Living Norwegianly | My Journey of Healing, Skiing, and Building a Life I Love in 2024
/We often measure success by money and wealth, but if that was my only metric for 2024, I wouldn’t consider it a “successful” year. A severe hormone imbalance forced me to work at only 0-20% capacity, leaving my business barely hanging on.
When I zoom out and take in the bigger picture, the story becomes more complex. This year hasn’t been about achieving goals or falling more in love with my life (though, I did). If I’m honest, the theme of 2024 was about survival. How can I just get through today?
I chose to start 2024 alone with my puppy Woolfie, skiing, because that was all my mental and emotional bandwidth could handle.
Suicidal depression, falling through rock bottom to its many basements, being sidelined by western medicine, I think there was always an ember of hope that life could get better — that if I kept trying, it just might.
I lived my weeks for my healing calls and acupuncture, I knew if I could make it to each one, I would be ok.
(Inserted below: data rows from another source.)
/-! ## Persistent regions (R298, R429) -/

/-- The region with a name. -/
def regionNamed (s : State) (name : DWord) : Option FlashRegion := s.hw.flash.find? (·.name == name)

/-- Bytes of module flash (R443). -/
def flashBytes : Nat := 2 ^ 44

/-- Bytes that persistent regions take. -/
def flashUsed (s : State) : Nat := (s.hw.flash.map FlashRegion.size).foldl (· + ·) 0

/-- A region created and attached; `full` says that the checkpoint area, whose size the device chooses, leaves no space (R429). -/
def createRegion (s : State) (space : Nat) (c : Command) (full : Bool) : State :=
  let name := BitVec.ofNat 64 c.a1
  let size := (c.a2 + 4095) / 4096 * 4096
  if 3 < c.a0 || (s.regionNamed name).isSome || (s.flashOf c.context).isSome then s.finishCommand space c.seq 0x21 0
  else if full || flashBytes < s.flashUsed + size then s.finishCommand space c.seq 0x26 0
  else
    let r : FlashRegion :=
      { name, size, context := some c.context, measure := if (s.contextAt c.context).prot then some (s.firmAt c.context).digest else none
        data := [], late := [], bad := [] }
    (s.setHw { s.hw with flash := s.hw.flash ++ [r] }).finishCommand space c.seq 0x00 0

/-- A region whose earlier writes are durable, attached to a context or to none. -/
def attachTo (r : FlashRegion) (context : Option Nat) : FlashRegion :=
  { r.late.foldl FlashRegion.settle r with late := [], context }

/-- The region with a name replaced. -/
def putRegion (s : State) (name : DWord) (r : FlashRegion) : State :=
  s.setHw { s.hw with flash := s.hw.flash.map fun q => if q.name == name then r else q }

/-- A region attached (R429): one of a protected context only to a context with its measurement. -/
def attachRegion (s : State) (space : Nat) (c : Command) : State :=
  match s.regionNamed (BitVec.ofNat 64 c.a1) with
  | some r =>
      if r.context.isSome || (s.flashOf c.context).isSome ||
          (r.measure.isSome && !((s.contextAt c.context).prot && r.measure == some (s.firmAt c.context).digest)) then
        s.finishCommand space c.seq 0x21 0
      else (s.putRegion r.name (attachTo r (some c.context))).finishCommand space c.seq 0x00 0
  | none => s.finishCommand space c.seq 0x21 0

/-- A context's region detached; its content stays (R429). -/
def detachRegion (s : State) (space : Nat) (c : Command) : State :=
  match s.flashOf c.context with
  | some r => (s.putRegion r.name (attachTo r none)).finishCommand space c.seq 0x00 0
  | none => s.finishCommand space c.seq 0x21 0

/-- A detached region destroyed: zero-filled and free (R429). -/
def destroyRegion (s : State) (space : Nat) (c : Command) : State :=
  match s.regionNamed (BitVec.ofNat 64 c.a1) with
  | some r =>
      if r.context.isSome then s.finishCommand space c.seq 0x21 0
      else (s.setHw { s.hw with flash := s.hw.flash.filter (·.name != r.name) }).finishCommand space c.seq 0x00 0
  | none => s.finishCommand space c.seq 0x21 0

/-- A copy of a context to or from its region is under way. -/
def flashBusy (s : State) (c : Nat) : Bool :=
  let flash := fun (x : Side) => match x with
    | .flash _ => true
    | _ => false
  s.cores.any fun e => e.2.copies.any fun r => r.context == c && (flash r.source || flash r.dest)

/-- A persistent-region command with one of some operations, once no storage write of its context is under way (R429). -/
def regionCommand (s : State) (space : Nat) (ops : Nat → Bool) (effect : State → Command → State) : Result :=
  s.startCommand space (fun c => c.kind == 6 && c.sub == 0x0B && ops c.a0) (fun c => !s.flashBusy c.context) effect

end State

open State

/-- CONTEXT_CREATE: the number and the dies are the security core's choice (R21, R27, R377, R389, R425). -/
def execContextCreate (space context : Nat) (dies : Voted (List Nat)) (s : State) : Result :=
  s.control space 0x01 (fun c => s.mayCreate c context dies.value) fun s c => s.create space c context dies.value dies.agree

/-- CONTEXT_DESTROY (R356, R425). -/
def execContextDestroy (space : Nat) (s : State) : Result :=
  s.control space 0x02 (fun _ => true) fun s c => s.destroy space c

/-- CONTEXT_PREEMPT: a command starts, or one whose blocks have all left completes (R365, R366, R425). -/
def execContextPreempt (space : Nat) (s : State) : Result :=
  match s.preempted space with
  | some c => s.event true fun s => s.finishCommand space c.seq 0x00 0
  | none =>
      s.control space 0x03 (fun c => (s.namedBlocks c).all fun id => s.mayPreempt id (s.methodFor id c.a1 c.a2)) fun s c =>
        s.preemptAll space c

/-- CONTEXT_RESUME (R370, R425). -/
def execContextResume (space : Nat) (s : State) : Result :=
  s.control space 0x04 (fun _ => true) fun s c => s.resumeBlocks space c

/-- SET_CHECKPOINT_INTERVAL (R404, R425). -/
def execSetCheckpointInterval (space : Nat) (s : State) : Result :=
  s.control space 0x05 (fun _ => true) fun s c => s.withFirm space c fun f => { f with ckint := c.a0, ckAt := s.now }

/-- SET_FRAME_ALLOWANCE (R401, R425). -/
def execSetFrameAllowance (space : Nat) (s : State) : Result :=
  s.control space 0x06 (fun _ => true) fun s c => s.withFirm space c fun f => { f with allowance := c.a0 }

/-- REGISTER_RESERVATION (R401, R425). -/
def execRegisterReservation (space : Nat) (s : State) : Result :=
  s.control space 0x07 (fun _ => true) fun s c => s.reserve space c

/-- REGISTER_CALL_RING (R425, R426). -/
def execRegisterCallRing (space : Nat) (s : State) : Result :=
  s.control space 0x08 (fun _ => true) fun s c => s.registerRing space c

/-- DEBUG_CLAIM; an operation that is not assigned is not permitted (R377, R425). -/
def execDebugClaim (space : Nat) (s : State) : Result :=
  s.debugAccess space (fun n => n == 0 || 3 < n) fun s c => s.hold space c true

/-- DEBUG_RELEASE (R377, R425). -/
def execDebugRelease (space : Nat) (s : State) : Result :=
  s.debugAccess space (fun n => n == 1) fun s c => s.hold space c false

/-- DEBUG_READ (R377, R425). -/
def execDebugRead (space : Nat) (s : State) : Result :=
  s.debugAccess space (fun n => n == 2) fun s c => s.debugRead space c

/-- DEBUG_WRITE (R375, R377, R425). -/
def execDebugWrite (space : Nat) (s : State) : Result :=
  s.debugAccess space (fun n => n == 3) fun s c => s.debugWrite space c

/-- CHECKPOINT_NOW: the command completes with the checkpoint (R404, R425). -/
def execCheckpointNow (space : Nat) (s : State) : Result :=
  s.control space 0x0A (fun c => s.mayCut c.context) fun s c => s.cut c.context true (some (space, c.seq))

/-- PERSISTENT_REGION_CREATE; an operation that is not assigned is not permitted (R425, R429). -/
def execPersistentRegionCreate (space : Nat) (full : Bool) (s : State) : Result :=
  s.regionCommand space (fun n => n == 0 || 3 < n) fun s c => s.createRegion space c full

/-- PERSISTENT_REGION_ATTACH (R425, R429). -/
def execPersistentRegionAttach (space : Nat) (s : State) : Result :=
  s.regionCommand space (fun n => n == 1) fun s c => s.attachRegion space c

/-- PERSISTENT_REGION_DETACH (R425, R429). -/
def execPersistentRegionDetach (space : Nat) (s : State) : Result :=
  s.regionCommand space (fun n => n == 2) fun s c => s.detachRegion space c

/-- PERSISTENT_REGION_DESTROY (R425, R429). -/
def execPersistentRegionDestroy (space : Nat) (s : State) : Result :=
  s.regionCommand space (fun n => n == 3) fun s c => s.destroyRegion space c

/-- FRONT_END_RESUME (R423, R425). -/
def execFrontEndResume (space : Nat) (s : State) : Result :=
  s.control space 0x0C (fun _ => true) fun s c =>
    ((s.setSpaceAt space { s.spaceAt space with halt := false }).showStatus space).finishCommand space c.seq 0x00 0

end Sys2Proof.Machine
end

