/-! ## Compute reset (R431, R435) -/

/-- The near tier as its reset leaves it: frames zero-filled and, where the security cores agree (R27), free; cores, clusters,
scratchpads and accumulators cleared; what a die has used of its spare stays, and its fault queue numbers on (R399, R435). -/
def clearNear (s : State) : State :=
  let far := fun (f : Nat) => 0xC00000 ≤ f
  let s := { s with
    groups := [], sys := [], blocks := [], cores := [], clusters := [], spad := [], acc := [], snap := none, last := .idle
    dies := s.dies.mapVal fun _ k => { Die.reset with faultSeq := k.faultSeq, spareUsed := k.spareUsed }
    mem := s.mem.filter fun c => far (c.1 / 65536) }
  let s := s.setHw { s.hw with
    poisoned := s.hw.poisoned.filter fun l => far (l / 1024)
    tierMoves := [], frameSets := [], fetches := [] }
  s.decided fun s => s.setHw { s.hw with frames := s.hw.frames.filter fun e => far e.1 }

/-- What is to be resumed of each context, its latest complete checkpoint, and the records that wait for its queue. -/
def resumable (s : State) (altered : List Nat) : List (Nat × Checkpoint × List EventRecord) :=
  s.contexts.filterMap fun e => (s.lastCheckpoint e.1).map fun k =>
    (e.1, foundCheckpoint k (altered.contains e.1), (s.firmAt e.1).backlog)

/-- The command of a checkpoint that is abandoned completes with 0x23 (R431, R435). -/
def abandon (s : State) (c : Nat) : State :=
  (s.hw.checkpoints.get c []).foldl (fun s k => match k.command with
    | some e => s.finishCommand e.1 e.2 0x23 0
    | none => s) s

/-- A context leaves with the near tier: without a record where it is resumed, else killed and reported (R431, R435; entry 29). -/
def leaveNear (s : State) (c : Nat) : State :=
  let s := s.abandon c
  if (s.lastCheckpoint c).isSome then s.removeContext c else s.killWith c (eventOf c 0x01 0 0 0)

/-- A launch command of a space still waits, and no launch is left to complete it, nor one to be restored. -/
def lostCommand (s : State) (space : Nat) (c : Command) : Bool :=
  let waits := fun (e : Nat × Launch) => e.2.command == some (space, c.seq.toNat)
  c.kind == 1 && c.phase == .started && !s.launches.any waits && !s.hw.toResume.any fun e => e.2.1.launches.any waits

/-- Launch commands whose launch was lost complete with 0x23 (R431). -/
def failLost (s : State) : State :=
  s.hw.spaces.foldl (fun s e =>
    (e.2.commands.filter (s.lostCommand e.1)).foldl (fun s c => s.finishCommand e.1 c.seq 0x23 0) s) s

/-- Contexts resumed from their checkpoints, now that the compute domain is up (R405, R406, R436). -/
def resumeAll (s : State) : State :=
  s.hw.toResume.foldl (fun s e => s.resume e.1 e.2.1 e.2.2) (s.setHw { s.hw with toResume := [] })

/-- A log entry of a reset (R441). -/
def resetLog (s : State) (die : Nat) : State :=
  s.logError { type := 6, die, unit := 0, context := 0, addr := 0, time := s.micros, count := 0 }

/-- A compute reset (R435): hosts are told, every context stops, the near tier is cleared, contexts that are not to be resumed are
killed, commands of lost launches complete. The others are resumed with the domain (R436). -/
def computeReset (s : State) (die : Nat) (altered : List Nat) : State :=
  let s := (s.tellAllHosts 0x07).resetLog die
  let l := s.resumable altered
  let s := (s.contexts.map Prod.fst).foldl leaveNear s
  let s := s.clearNear
  let kept := l.foldl (fun (t : Table (List Checkpoint)) e => t.set e.1 [e.2.1]) s.hw.checkpoints
  (s.setHw { s.hw with
    power := { s.hw.power with computeUp := false, resetting := true }, checkpoints := kept, toResume := s.hw.toResume ++ l }).failLost

/-! ## The module without power (R298, R432, R434) -/

/-- The copy of a storage write has written the whole unit. -/
def wholeUnit (s : State) (l : LateUnit) : Bool :=
  !s.cores.any fun e => e.2.copies.any fun r => r.id == l.copy && match r.dest with
    | .flash a => r.left.any fun u => (a + 16 * u) / 4096 == l.unit
    | _ => false

/-- A persistent region as power leaves it: of the units written whole and not durable, those named hold their new content; a unit
that a copy has written in part holds its old one (R298). -/
def atPowerLoss (s : State) (kept : List (Nat × Nat)) (r : FlashRegion) : FlashRegion :=
  { (r.late.filter fun l => s.wholeUnit l && kept.contains (l.copy, l.unit)).foldl FlashRegion.settle r with
    late := [], context := none }

/-- The module after its power or its reset took everything but its flash: regions, complete checkpoints, the error log; the
partition table is rebuilt at power-up, and image numbers go on (R368, R405, R429, R434, R436; entry 30). -/
def dark (s : State) (kept : List (Nat × Nat)) : State :=
  { State.reset with
    schedule := s.schedule, now := s.now, tick := s.tick, nextId := s.nextId, mem := []
    hw := { Module.reset with
      partitions := s.hw.partitions
      spaces := s.hw.spaces.mapVal fun n _ => { Space.boot n with linkUp := false }
      hostOut := s.hw.hostOut, reports := s.hw.reports, fabricOut := s.hw.fabricOut
      flash := s.hw.flash.map (s.atPowerLoss kept)
      checkpoints := (s.hw.checkpoints.mapVal fun _ l => l.filter Checkpoint.complete).filter fun e => e.2 ≠ []
      errorLog := s.hw.errorLog, imageSeqs := s.hw.imageSeqs
      power := { Power.reset with moduleUp := false, computeUp := false, upSince := s.hw.power.upSince } } }

/-- Power-up to its step 3: hosts have their boot extents and windows; the compute domain comes up, and the contexts of the checkpoints
are resumed, by an event of its own (R406, R433, R436). -/
def powerUp (s : State) (altered : List Nat) : State :=
  { s with mem := Memory.reset }.setHw { s.hw with
    spaces := s.hw.spaces.mapVal fun n _ => Space.boot n
    power := { Power.reset with computeUp := false, upSince := s.now }
    toResume := s.hw.checkpoints.filterMap fun (e : Nat × List Checkpoint) => e.2.getLast?.map fun k =>
      (e.1, foundCheckpoint k (altered.contains e.1), ([] : List EventRecord)) }

/-- The compute domain is up: hosts are told, contexts are resumed, commands of launches that are lost complete (R427, R431, R436). -/
def domainUp (s : State) : State :=
  let s := s.setHw { s.hw with power := { s.hw.power with computeUp := true, resetting := false } }
  (s.tellAllHosts 0x08).resumeAll.failLost

/-! ## Errors of one core (R439, R440) -/

/-- ADDR of an error on a core (R440). -/
def coreAddress (core store off : Nat) : Nat := 2 ^ 63 + 2 ^ 60 * store + 2 ^ 48 * (core % 64) + off % 2 ^ 32

/-- A context ends with an error on a core, which is logged (R439 to R441). -/
def coreKill (s : State) (context core store off : Nat) : State :=
  let addr := BitVec.ofNat 64 (coreAddress core store off)
  let s := s.logError { type := 2, die := dieOf core, unit := core % 64, context, addr, time := s.micros, count := 0 }
  s.killWith context
    { eventOf context 0x01 FaultClass.memoryError.code 0 addr with vdie := vdieOf (s.contextAt context) (dieOf core), core := core % 64 }
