-- ==== Sys2Proof/Machine/Dispatch.lean ====
section
/-!
DEFINITION. The dispatch: one arm for each constructor of `Instr`, each a call of its meaning.
-/

namespace Sys2Proof.Machine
No matter how tired (hello hormone imbalance insomnia) or broken I felt, I clung to the belief that healing was happening - and if I couldn’t believe it, my healers reminded me it was happening.
Skiing became both my escape and my barometer for how I was feeling. Some days I’d ski happily for hours, other days I couldn’t summon the energy to even leave my bed. I’d tell myself, “Just put your boots on. Just make it to the lift. You can always leave after one run.” There were days I’d feel a rush of freedom on the slopes, and others when I’d break down in tears because I was simply overwhelmed with sadness for no clear reason.
For Woolfie, I kept going. We’d venture outside together even when it was the last thing I wanted to do, and I’d sleep in the freezing cold because, oddly enough, it was the only way I could finally get some rest. The cold, the stillness, it would remove the insomnia - it wasn’t because my mind was racing, but because my body couldn’t rest.
February 2024 was another marking point. I was invited on a cabin ski trip and I couldn’t resist. I was skiing with new friends, feeling on top of the world, until my period arrived. Suddenly, the trips I used to glide through felt like too bigger challenges. I always hoped each period would get better, but at the beginning of this journey I was often disappointed.
A couples of weeks later I got my blood tests, which indicated just how low my hormone levels were - but it wasn’t until another test 4/5 months later did I finally know what was happening to my body. But even then, medicine is so far behind for women’s health, there’s no clear cut recipe for recovery.
Fast forward to now, and I recently found myself skiing one of those trips again. This time, I was with a dreamy guy I’m dating, and Woolfie was there too. It felt surreal. We skied up the mountain at dusk, with the moon and stars overhead. It felt surreal, the whole mountain to ourselves, just us, mind blowing powder and the breathtaking views. Afterward, we had burgers and a movie night—though we forgot the popcorn!
A year ago, none of this would have seemed possible. But now, it feels like a new normal. And even though skiing and going on a date might seem like mundane milestones, for me, they’re beautiful moments to cherish.
This year I also got to see Lofoten, I created The Wild Collective, and there’s so much exciting potential for my business and ski adventures in the coming months! And I healed so much of myself that I finally feel free.
While there’s still stuff I want to heal and breakthrough, the stuff that triggered PMDD has been released and healed, and I’ve never felt freer. This new freedom has given me the space to truly fall in love with the work I do and embrace the lifestyle I’m creating. There are no doubts anymore. My vision for 2025 is clear, full of new ideas and the drive to make them real.
I’ve shared before that it wasn’t until September that I fully trusted my health was moving in the right direction, and that the battle with PMDD was over. But it’s taken until now—three months later—to truly feel safe in my own body again. To know I can absorb the energy of all the things I love without crashing, burning out, or regressing. It’s liberating.
As I write this, I’m looking out at a mountain called Molden. I can’t wait to ski and camp there with Woolfie. Just a year ago, that would have been a hopeful dream. Now, it’s just a matter of time before it becomes reality — hopefully with the northern lights, too!
I hope 2025 brings you everything you’ve been wishing for. As for me, I feel incredibly content with my present, while also deeply excited for what’s to come. Woolfie is asleep beside me, breathing deeply, and I feel a profound sense of peace. I didn’t know I could feel this way until recently, and now that I do, I know it will only deepen over time.
Norway has been my greatest teacher. There are parts of this journey I would have preferred to skip, but I wouldn’t be here without them. And the highs of life now feel all the more magical because of it.